Stored data entries:
-- ==== Sys2Proof/Tests/Slice0.lean ====
section
/-!
SUPPORT. The model's own tests: ill-formed commands that the check refuses, small facts that the manual gives, and for each
statement with premises a state and operands that meet them (`meets_<statement>`).
-/
set_option Elab.async false
open Sys2Proof Sys2Proof.Machine

namespace Sys2Proof.Tests

/-! ### Small states -/

/-- A state around a device. -/
def at' (d : Device) : State := { dev := d, pending := [] }

/-- The next state of an answer. -/
def after (o : Host.Outcome State Fault Refusal) : Option State :=
  match o with
  | .next t => some t
  | _ => none

/-- Powered, wiped, linked; firmware runs; not locked. -/
def up : Device :=
  { deviceAtPowerOn with
    power := { deviceAtPowerOn.power with linkUp := true }
    boot := { deviceAtPowerOn.boot with
      phase := .running
      wipe := { deviceAtPowerOn.boot.wipe with hubDone := true, blockDone := true, hbmDone := true, localDone := true } } }

/-- Node 1 of 4, ring 0 of each kind enabled, configuration locked. -/
def live : Device :=
  { up with
    cfgLocked := true
    regs := [(.fabNode, 0x0000000400000001#64), (.hifSq 0, 0x24#64), (.hifCq 0, 0x24#64), (.hifTq 0, 0x24#64)] }

/-- A partition of nodes 0 and 1, this device at a rank. -/
def pairGroup (rank : Nat) : Group :=
  { gen := 0, members := 2, myRank := rank, nodesAt := 0, nodes := [0, 1], ctimeout := 0 }

/-- The device at a rank of that partition. -/
def member (rank : Nat) : Device := { live with role := { live.role with groups := [(0, pairGroup rank)] } }

/-- The same with a step in flight. -/
def stepping (rank : Nat) : Device := { member rank with job := { live.job with inFlight := true } }

/-- A step particle of generation 0. -/
def stepP (type step sender : Nat) : Particle :=
  { type := type, status := 0, group := 0, gen := 0, step := step, sender := sender, entry := 0 }

/-- The frame of a particle from a node, as it comes in on port 0. -/
def pinOf (src : Nat) (p : Particle) : ParticleIn := { port := 0, frame := { particleFrame live 1 p with src := src } }

/-- A descriptor of ring 0 from its fields as (bit, value). -/
def desc (fields : List (Nat × Nat)) (a b : Option (List Byte)) : Fetched :=
  { ring := 0, index := 0, desc := BitVec.ofNat 512 ((fields.map fun x => x.2 * 2 ^ x.1).foldl (· + ·) 0), blockA := a, blockB := b }

/-- A good frame of virtual channel 1 from node 0. -/
def frame : Frame :=
  { fcsOk := true, etype := 0x88B5, bytesOnWire := 78, version := 1, rsvZero := true, vc := 1, len := 0, src := 0, dst := 1,
    gen := 0, group := 0, frag := 0, nfrag := 0, rank := 0, entry := 0, flags := 0#7, step := 0, piece := 0, index := 0, phase := 0,
    crc := 0, agree := 0#64, payload := [] }
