/-- R168, R167: BECH32_DECODE completes with the 20-byte program that the decoding of its text for its chain gives, and
fails at stage CODEC with the code the decoding raises. Which text gives which, in the order of R167: MalformedEncoding
for a length outside 8..90, a byte outside 0x21..0x7E, mixed case, no `1`, nothing before the last `1`, fewer than six
characters after it, or one of them outside the alphabet. Otherwise, with `d` the values of the characters after the last
`1`: UnsupportedPrefix when the text before it, in lower case, is not the chain's; ChecksumMismatch when the polymod of
the expanded prefix (R162, written out) and `d` is not 1; InvalidWitnessProgram when no version stands before the six
checksum values, when it is not 0, when the bits left over after the program's whole bytes are five or more or not all 0,
and when the bytes are not 20; success when they are. R161: `polymod` is 1 on no values, and takes each further value by
the step of R161, its five constants written out. -/
def Obligations.Bech32DecodeCommand : Prop :=
  (∀ (s : State) (ch : ChSel) (hrp : Bytes) (expanded : List Nat),
    (ch = .btc ∧ hrp = text "bc" ∧ expanded = [3, 3, 0, 2, 3]) ∨
      (ch = .ltc ∧ hrp = text "ltc" ∧ expanded = [3, 3, 3, 0, 12, 20, 3]) →
    s.params.wf → s.fits 1 →
    let b := s.opnd 0
    let alphabet := text "qpzry9x8gf2tvdw0s3jn54khce6mua7l"
    let lower : Byte → Byte := fun c => if 0x41 ≤ c.toNat ∧ c.toNat ≤ 0x5A then c + 0x20 else c
    (∀ prog, bech32DecodeText hrp b = .ok prog →
      prog.length = 20 ∧ Succeeds (.bech32Decode ch) s [(0, prog)] ResultReg.zero) ∧
    (∀ e, bech32DecodeText hrp b = .error e → Fails (.bech32Decode ch) s e .codec) ∧
    (b.length < 8 ∨ 90 < b.length → Fails (.bech32Decode ch) s .malformedEncoding .codec) ∧
    ((∃ c ∈ b, c.toNat < 0x21 ∨ 0x7E < c.toNat) → Fails (.bech32Decode ch) s .malformedEncoding .codec) ∧
    ((∃ c ∈ b, 0x61 ≤ c.toNat ∧ c.toNat ≤ 0x7A) → (∃ c ∈ b, 0x41 ≤ c.toNat ∧ c.toNat ≤ 0x5A) →
      Fails (.bech32Decode ch) s .malformedEncoding .codec) ∧
    (0x31 ∉ b → Fails (.bech32Decode ch) s .malformedEncoding .codec) ∧
    (∀ pre rest : Bytes, b = pre ++ 0x31 :: rest → 0x31 ∉ rest →
      (pre = [] ∨ rest.length < 6 ∨ ∃ c ∈ rest, lower c ∉ alphabet) →
      Fails (.bech32Decode ch) s .malformedEncoding .codec) ∧
    (∀ (pre : Bytes) (d : List Nat), 8 ≤ b.length → b.length ≤ 90 → (∀ c ∈ b, 0x21 ≤ c.toNat ∧ c.toNat ≤ 0x7E) →
      ((∀ c ∈ b, ¬ (0x61 ≤ c.toNat ∧ c.toNat ≤ 0x7A)) ∨ ∀ c ∈ b, ¬ (0x41 ≤ c.toNat ∧ c.toNat ≤ 0x5A)) →
      (∀ v ∈ d, v < 32) → b.map lower = pre ++ 0x31 :: d.map (byteAt alphabet) → pre ≠ [] → 6 ≤ d.length →
      let size := 5 * (d.length - 7)
      let value := ofDigits 32 ((d.drop 1).take (d.length - 7))
      (pre ≠ hrp → Fails (.bech32Decode ch) s .unsupportedPrefix .codec) ∧
      (pre = hrp → polymod (expanded ++ d) ≠ 1 → Fails (.bech32Decode ch) s .checksumMismatch .codec) ∧
      (pre = hrp → polymod (expanded ++ d) = 1 →
        (d.length = 6 → Fails (.bech32Decode ch) s .invalidWitnessProgram .codec) ∧
        (7 ≤ d.length → d.head? ≠ some 0 → Fails (.bech32Decode ch) s .invalidWitnessProgram .codec) ∧
        (7 ≤ d.length → d.head? = some 0 →
          (5 ≤ size % 8 ∨ value % 2 ^ (size % 8) ≠ 0 →
            Fails (.bech32Decode ch) s .invalidWitnessProgram .codec) ∧
          (size % 8 < 5 → value % 2 ^ (size % 8) = 0 → size / 8 ≠ 20 →
            Fails (.bech32Decode ch) s .invalidWitnessProgram .codec) ∧
          (size % 8 < 5 → value % 2 ^ (size % 8) = 0 → size / 8 = 20 →
            Succeeds (.bech32Decode ch) s [(0, beBytes 20 (value / 2 ^ (size % 8)))] ResultReg.zero))))) ∧
  polymod [] = 1 ∧
  ∀ (values : List Nat) (v : Nat),
    let c := polymod values
    polymod (values ++ [v]) = ((c &&& 0x1FFFFFF) <<< 5) ^^^ BitVec.ofNat 30 v
      ^^^ (if c.getLsbD 25 = true then 0x3B6A57B2 else 0) ^^^ (if c.getLsbD 26 = true then 0x26508E6D else 0)
      ^^^ (if c.getLsbD 27 = true then 0x1EA119FA else 0) ^^^ (if c.getLsbD 28 = true then 0x3D4233DD else 0)
      ^^^ (if c.getLsbD 29 = true then 0x2A1462B3 else 0)

/-- R168, R167: bech32_decode(HRP(CH), bech32_encode(HRP(CH), prog)) = prog for every 20-byte program; the all-upper-case
form decodes like it; and the text of one chain is refused for the other with UnsupportedPrefix. -/
def Obligations.Bech32RoundTrip : Prop :=
  ∀ prog : Bytes, prog.length = 20 → ∀ ch : Chain,
    bech32DecodeText (hrpOf ch) (bech32EncodeText (hrpOf ch) prog) = .ok prog ∧
    bech32DecodeText (hrpOf ch)
      ((bech32EncodeText (hrpOf ch) prog).map fun c => if 0x61 ≤ c.toNat ∧ c.toNat ≤ 0x7A then c - 0x20 else c)
      = .ok prog ∧
    ∀ other : Chain, other ≠ ch →
      bech32DecodeText (hrpOf other) (bech32EncodeText (hrpOf ch) prog) = .error .unsupportedPrefix

/-! ### Points and the field -/

/-- R125, R127: a point operand parses exactly when it is one of the two encodings of a point of the group (the byte 00
for O, only where O is allowed), and then to that point; each other operand gives the code the rule names. -/
def Obligations.ParsePointExact : Prop :=
  (∀ (b : Bytes) (allowInf : Bool) (p : Point),
    parsePoint b allowInf = .ok p ↔ EncodesPoint b p ∧ (p = .infinity → allowInf = true)) ∧
  (∀ allowInf : Bool, parsePoint [] allowInf = .error .invalidLength) ∧
  (∀ (t : Byte) (rest : Bytes) (allowInf : Bool),
    (t = 0x02 ∨ t = 0x03 → rest.length ≠ 32 → parsePoint (t :: rest) allowInf = .error .invalidLength) ∧
    (t = 0x04 → rest.length ≠ 64 → parsePoint (t :: rest) allowInf = .error .invalidLength) ∧
    (t = 0x00 → allowInf = true → rest ≠ [] → parsePoint (t :: rest) allowInf = .error .invalidLength) ∧
    (t ≠ 0x02 ∧ t ≠ 0x03 ∧ t ≠ 0x04 ∧ ¬ (t = 0x00 ∧ allowInf = true) →
      parsePoint (t :: rest) allowInf = .error .malformedEncoding) ∧
    (((t = 0x02 ∨ t = 0x03) ∧ rest.length = 32) ∨ (t = 0x04 ∧ rest.length = 64) →
      (¬ ∃ p, EncodesPoint (t :: rest) p) → parsePoint (t :: rest) allowInf = .error .pointNotOnCurve))

/-- R185, R186, R191: on either encoding of a finite point of the group COMPRESS emits the 33-byte one and DECOMPRESS
the 65-byte one; on any other operand both fail at stage CODEC with the code of parse_point. -/
def Obligations.CompressDecompress : Prop :=
  ∀ s : State, s.params.wf → s.fits 1 →
    (∀ x y : Nat, EncodesXY (s.opnd 0) x y →
      Succeeds .compress s [(0, (if y % 2 = 0 then 0x02 else 0x03) :: beBytes 32 x)] ResultReg.zero ∧
      Succeeds .decompress s [(0, 0x04 :: (beBytes 32 x ++ beBytes 32 y))] ResultReg.zero) ∧
    (∀ e, parsePoint (s.opnd 0) false = .error e → Fails .compress s e .codec ∧ Fails .decompress s e .codec)

/-- R187, R128: SCALAR_MULT emits k·P in the form C asks for, the byte 00 with INF = 1 for O: P is G when S = 1 (one
operand) and operand 1 when S = 0; a scalar that is not 32 bytes fails with InvalidLength, then a bad point with the
code of parse_point, at stage RECOVERY. -/
def Obligations.ScalarMultCommand : Prop :=
  ∀ (s : State) (c : Bool), s.params.wf →
    let k := intBE (s.opnd 0)
    (s.fits 1 → (s.opnd 0).length = 32 →
      Succeeds (.scalarMult c true) s [(0, ser (pointMul k genG) c)]
        { ResultReg.zero with inf := decide (pointMul k genG = .infinity) }) ∧
    (s.fits 1 → (s.opnd 0).length ≠ 32 → Fails (.scalarMult c true) s .invalidLength .recovery) ∧
    (s.fits 2 → (s.opnd 0).length ≠ 32 → Fails (.scalarMult c false) s .invalidLength .recovery) ∧
    (s.fits 2 → (s.opnd 0).length = 32 →
      (∀ p, EncodesPoint (s.opnd 1) p →
        Succeeds (.scalarMult c false) s [(0, ser (pointMul k p) c)]
          { ResultReg.zero with inf := decide (pointMul k p = .infinity) }) ∧
      (∀ e, parsePoint (s.opnd 1) true = .error e → Fails (.scalarMult c false) s e .recovery))

/-- R188, R128: POINT_ADD emits P + Q in the form C asks for, the byte 00 with INF = 1 for O, and fails at stage
RECOVERY with the code of parse_point for P first and then for Q. -/
def Obligations.PointAddCommand : Prop :=
  ∀ (s : State) (c : Bool), s.params.wf → s.fits 2 →
    (∀ p q : Point, EncodesPoint (s.opnd 0) p → EncodesPoint (s.opnd 1) q →
      Succeeds (.pointAdd c) s [(0, ser (pointAdd p q) c)]
        { ResultReg.zero with inf := decide (pointAdd p q = .infinity) }) ∧
    (∀ e, parsePoint (s.opnd 0) true = .error e → Fails (.pointAdd c) s e .recovery) ∧
    (∀ p e, EncodesPoint (s.opnd 0) p → parsePoint (s.opnd 1) true = .error e → Fails (.pointAdd c) s e .recovery)
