/-- One IBUF byte is enough: the write is dropped whole (R80). -/
theorem hostWrites_ibuf_busy (hoff : off < 0x3000) (ha : aligned off width) (h : 0x1000 ≤ off) (hb : s.busy = true)
    (ht : touches s.params off width BufferByte.isIbuf = true) (v : Word) :
    hostWrites s off width v = .next { s with haz := true, responses := .written :: s.responses } := by
  rw [hostWrites_eq s hoff, State.busWrite_buffer ha h, if_pos ht, State.unlessBusy_of_busy hb]
  rfl

end DroppedWrites

/-! ### Reads of the outputs during a run (R81, R336) -/

section FreeReads

variable {s : State} {off width : Nat}

/-- RESULT and OLEN0 to OLEN7 stand side by side in the register map. -/
theorem registerAt_output (hmod : off % 4 = 0) (hlo : 0x1C ≤ off) (hhi : off ≤ 0x3C) :
    ∃ r, RegisterAt off r ∧ r.isOutput = true := by
  have h : ∀ k < 9, ∃ r ∈ regAt (0x1C + 4 * k), RegisterAt (0x1C + 4 * k) r ∧ r.isOutput = true := by decide
  have hk := h ((off - 0x1C) / 4) (by omega)
  rw [show 0x1C + 4 * ((off - 0x1C) / 4) = off by omega] at hk
  exact hk.imp fun _ => And.right

/-- An output register answers the next free value. -/
theorem RegisterAt.hostReads_output {r : Reg} (h : RegisterAt off r) (ho : r.isOutput = true) (hb : s.busy = true) :
    Machine.hostReads s off 4 = .next { s with
      draws := s.draws + 1
      responses := .data (Config.busyRead s.draws) :: s.responses } := by
  have ⟨hlt, _, hr⟩ := h
  rw [hostReads_eq s h.lt_window, State.busRead_register (busLegal_iff_aligned.1 h.busLegal) hlt, hr, Option.elim,
    if_pos (Bool.and_eq_true_iff.2 ⟨hb, ho⟩)]
  rfl

/-- A read that touches OBUF draws one free value, whatever its width. -/
theorem hostReads_obuf_busy (hoff : off < 0x3000) (ha : aligned off width) (h : 0x1000 ≤ off) (hb : s.busy = true)
    (ht : touches s.params off width BufferByte.isObuf = true) :
    hostReads s off width = .next { s with
      draws := s.draws + 1
      responses := .data (s.readBuffer off width) :: s.responses } := by
  rw [hostReads_eq s hoff, State.busRead_buffer ha h, if_pos (Bool.and_eq_true_iff.2 ⟨hb, ht⟩)]
  rfl

end FreeReads

/-! ### The bytes of a read (R76) -/

section ReadBytes

/-- The lowest byte first. -/
theorem littleEndian_succ_low (n : Nat) (f : Nat → Byte) :
    littleEndian (n + 1) f = (f 0).toNat + 256 * littleEndian n fun i => f (i + 1) := by
  induction n with
  | zero => simp [littleEndian]
  | succ n ih =>
    rw [littleEndian_succ, ih, littleEndian_succ, pow_succ]
    ring

/-- Digit `i` of a little-endian value is its byte `i`. -/
theorem littleEndian_div_mod {n i : Nat} (h : i < n) (f : Nat → Byte) :
    littleEndian n f / 256 ^ i % 256 = (f i).toNat := by
  induction n generalizing i f with
  | zero => exact absurd h (Nat.not_lt_zero i)
  | succ n ih =>
    have hlow := (f 0).isLt
    rw [littleEndian_succ_low]
    cases i with
    | zero => omega
    | succ i =>
      rw [pow_succ', ← Nat.div_div_eq_div_mul,
        show ∀ m, ((f 0).toNat + 256 * m) / 256 = m by omega]
      exact ih (Nat.lt_of_succ_lt_succ h) fun i => f (i + 1)

/-- Byte `i` of the bus word of a read; the word has room for four bytes. -/
theorem littleEndian_extract {n i : Nat} (hn : n ≤ 4) (h : i < n) (f : Nat → Byte) :
    (BitVec.ofNat 32 (littleEndian n f)).extractLsb' (8 * i) 8 = f i := by
  have hroom : (256 : Nat) ^ i * 256 ∣ 2 ^ 32 := by
    rw [← pow_succ, show (256 : Nat) = 2 ^ 8 by decide, ← pow_mul]
    exact pow_dvd_pow 2 (by omega)
  refine BitVec.eq_of_toNat_eq ?_
  rw [BitVec.extractLsb'_toNat, BitVec.toNat_ofNat, Nat.shiftRight_eq_div_pow, pow_mul, ← littleEndian_div_mod h f]
  change littleEndian n f % 2 ^ 32 / 256 ^ i % 256 = _
  rw [← Nat.mod_mul_right_div_self, Nat.mod_mod_of_dvd _ hroom, Nat.mod_mul_right_div_self]

end ReadBytes

end Sys2Proof.Machine

/-!
OBLIGATIONS. The statements about the resets and about the host's accesses during a run.
-/

namespace Sys2Proof.Machine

> ABOUT THIS EXERCISE
If a line of the data contains "them", copy it out.

> EXERCISE RESULT
statement with premises a state and operands that meet them (`meets_<statement>`).
characters after it, or one of them outside the alphabet. Otherwise, with `d` the values of the characters after the last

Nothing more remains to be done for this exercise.